WHAT TO PRODUCE
The lines below starting at the line containing "let byV := match v with" and ending at the line containing "match phi with" are to be repeated exactly, with both ends kept and nothing else added.

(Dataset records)
/-- IRREG of a revolution's certain speeds: 256 × (max − min) / mean, saturating at 255 (R573). -/
def irregOf (l : List (Int × Nat)) : Nat :=
  let sp : List Rat := l.map (fun x => (x.1 : Rat) / (max 1 x.2 : Nat))
  match sp with
  | [] => 0
  | a :: t =>
    let hi := t.foldl max a
    let lo := t.foldl min a
    let mean := (t.foldl (· + ·) a) / ((l.length : Nat) : Rat)
    if mean ≤ 0 then (if lo < hi then 255 else 0) else sat 255 (256 * (hi - lo) / mean).floor.toNat

/-- A whole forward revolution is complete: irregularity is judged (R573). -/
def State.revolution (s : State) (d : Nat) (p : Pic) (rot : Int) : State :=
  let r := s.reader d
  let ir := irregOf r.speeds
  let run := if s.fld (discReg d + 12) 31 24 ≤ ir then r.irregRun + 1 else 0
  let fire := decide (s.fld (discReg d + 12) 23 20 ≤ run)
  let s1 := s.modReader d (fun r => { r with irreg := ir, irregRun := if fire then 0 else run, speeds := [] })
  if fire then s1.discAlarm d 4 p rot else s1

/-- A certain rotation accounted (R572, R573). -/
def State.certain (s : State) (d : Nat) (p : Pic) (rot : Int) (dt : Nat) : State :=
  let per := max 1 (s.fld (discReg d + 4) 31 16)
  let r := s.reader d
  let fwd := r.fwd + rot.toNat
  let big := decide (per ≤ 256 * rot.natAbs)
  let s1 := s.modReader d (fun r => { r with
    fwd := fwd
    rev := r.rev + (-rot).toNat
    speed := some (rot, dt)
    speeds := r.speeds ++ [(rot, dt)]
    rotAt := if big then s.now else r.rotAt
    stopped := (r.stopped && !big) })
  let s2 := if r.stopped && big then s1.discNotice d 1 p.stamp rot else s1
  let s3 := if big ∧ rot < 0 then s2.discAlarm d 3 p rot else s2
  let s4 := if r.fwd / per < fwd / per then s3.revolution d p rot else s3
  let n := per * s.fld (discReg d + 12) 11 0
  if 0 < n ∧ r.fwd / n < fwd / n then s4.discNotice d 0 p.stamp rot else s4

/-- An uncertain rotation accounted (R572). -/
def State.uncertain (s : State) (d : Nat) (p : Pic) (rot : Int) : State :=
  (s.modReader d (fun r => { r with unc := r.unc + rot.natAbs })).discNotice d 5 p.stamp rot

/-- Overspeed, once until the speed falls below the limit (R574). -/
def State.overspeed (s : State) (d : Nat) (p : Pic) (rot : Int) : State :=
  let per := s.fld (discReg d + 4) 31 16
  let overrun := match (s.reader d).speed with
    | some sp => speedReaches sp (p.interval / usT) (per / 2)
    | none => false
  let s1 := s.modReader d (fun r => { r with overrun := overrun })
  if overrun && !(s.reader d).overrun then s1.discNotice d 6 p.stamp rot else s1

/-- A reader follows a usable picture (R571). -/
def State.readDisc (s : State) (d : Nat) (p : Pic) (v phi0 : Option Int) : State :=
  let per := max 1 (s.fld (discReg d + 4) 31 16)
  let alias_ := s.fld (discReg d + 8) 14 0
  let dmax := min (min 555 (per / 2)) (if alias_ = 0 then 555 else alias_ / 2)
  let r := s.reader d
  match r.last with
  | none =>
    match phi0 with
    | none => s
    | some phi => s.modReader d (fun r => { r with last := some (p.no, phi, p.tUs) })
  | some (n0, phiL, tL) =>
    let dt := p.tUs - tL
    let byV := match v with
      | some v => p.ref == some n0 && decide (v.natAbs < dmax)
          && (match r.speed with | some sp => !speedReaches sp dt dmax | none => true)
      | none => false
    let pred := if byV then v else r.speed.map (fun sp => roundDiv (sp.1 * dt) (max 1 sp.2 : Nat))
    let phi := match phi0 with
      | some x => some x
      | none => if byV then v.map (fun v => (phiL + v) % per) else none
    match phi with
    | none => s
    | some ph =>
      let (s1, rot) := match pred with
        | some q =>
          if q.natAbs ≤ per / 2 then
            let rot := q + smod per (ph - phiL - q)
            (s.certain d p rot dt, rot)
          else (s.uncertain d p q, q)
        | none =>
          let rot := smod per (ph - phiL)
          (s.uncertain d p rot, rot)
      (s1.modReader d (fun r => { r with last := some (p.no, ph, p.tUs) })).overspeed d p rot

/-- A reader sees an evaluated picture of its channel: usable when every CTB row of its zone was coded (R570). -/
def State.discEval (c : Nat) (p : Pic) (s : State) (d : Nat) : State :=
  let w := s.word (discReg d)
  let g := s.word (discReg d + 4)
  let m := s.word (discReg d + 8)
  let y1 := bits w 6 1
  if !bitOf w 31 || bits w 29 28 != c || decide (p.rows ≤ y1 / 2) then s
  else
    let dir : Int := if bitOf w 30 then -1 else 1
    let es := rectEntries p.geom p.field (bits w 26 20) (bits w 19 13) (bits w 12 7) y1
    s.readDisc d p (discV dir (bits m 23 15) es)
      (discMark dir (max 1 (bits g 31 16)) (bits m 31 24) (bits g 15 5) p.geom.h p.prof (bits w 26 20) (bits w 19 13) (bits w 12 7) y1)

/-- The motion field of a picture is complete at its last coded row: Watch keeps it, and zones and readers see an
evaluated picture (R567 to R571). -/
def State.fieldFollow (s : State) (c : Nat) : State :=
  match s.pic? c with
  | none => s
  | some p =>
    if p.fieldDone || decide (p.rows = 0) || decide (p.s3At.length < p.rows) then s
    else
      let g := p.geom
      let f := p.field ++ List.replicate (g.across * g.down - p.field.length) 0
      let p1 := { p with field := f, fieldDone := true }
      let s1 := (s.modPic c (fun _ => p1)).modCam c (fun h => { h with last := some (p1.poc, g.across, g.down, f) })
      if p1.evaluated && (s.pcChan c).on then
        (List.range 4).foldl (State.discEval c p1) ((List.range 8).foldl (State.zoneEval c p1) s1)
      else s1

/-- What S3_ROW_DONE does. -/
def State.s3RowDone (s : State) (bytes : List Byte) (preds : List (Int × Int)) (poison : Option Nat) : State :=
  match s.main.pc.s3 with
  | none => s
  | some c => (s.s3Row bytes preds poison).fieldFollow c

/-- What DISC_STOP_TIMEOUT does (R573). -/
def State.discStop (s : State) (d : Nat) : State :=
  let r := s.reader d
  if 4 ≤ d ∨ !s.main.out ∨ !s.bit (discReg d) 31 ∨ r.stopped ∨ s.now < r.rotAt + s.fld (discReg d + 12) 19 12 * secT then s
  else
    let s1 := s.modReader d (fun r => { r with stopped := true })
    s1.discNotice d 2 (s.capStamp none) 0

/-! ### Disabling, registers and start (R576 to R578, R580, R582) -/

/-- A channel goes off, by EN or by the shed: the lamp dark, zones' runs and readers' last cleared (R577). -/
def State.waOff (s : State) (c : Nat) : State :=
  let op := (s.waChan c).op
  let s1 := (s.lampDark c).modCam c (fun h => { h with zones := List.replicate 8 {}, op := none })
  ((List.range 4).foldl (fun x d => if x.fld (discReg d) 29 28 = c then x.modReader d (fun r => { r with last := none }) else x) s1).finish?
    op 0x0010 []

/-- Watch follows its channels, lamps and fields. -/
def State.waFollow (s : State) : State :=
  if !s.main.out then s
  else (List.range 4).foldl (fun x c =>
    let h := x.waChan c
    let busy := h.lit || h.op.isSome || h.zones != List.replicate 8 {}
      || (List.range 4).any (fun d => x.fld (discReg d) 29 28 == c && (x.reader d).last.isSome)
    let off := !(x.pcChan c).on && busy
    (((if off then x.waOff c else x).lampFollow c)).fieldFollow c) s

RESULT OF THIS EXERCISE
    let byV := match v with
      | some v => p.ref == some n0 && decide (v.natAbs < dmax)
          && (match r.speed with | some sp => !speedReaches sp dt dmax | none => true)
      | none => false
    let pred := if byV then v else r.speed.map (fun sp => roundDiv (sp.1 * dt) (max 1 sp.2 : Nat))
    let phi := match phi0 with
      | some x => some x
      | none => if byV then v.map (fun v => (phiL + v) % per) else none
    match phi with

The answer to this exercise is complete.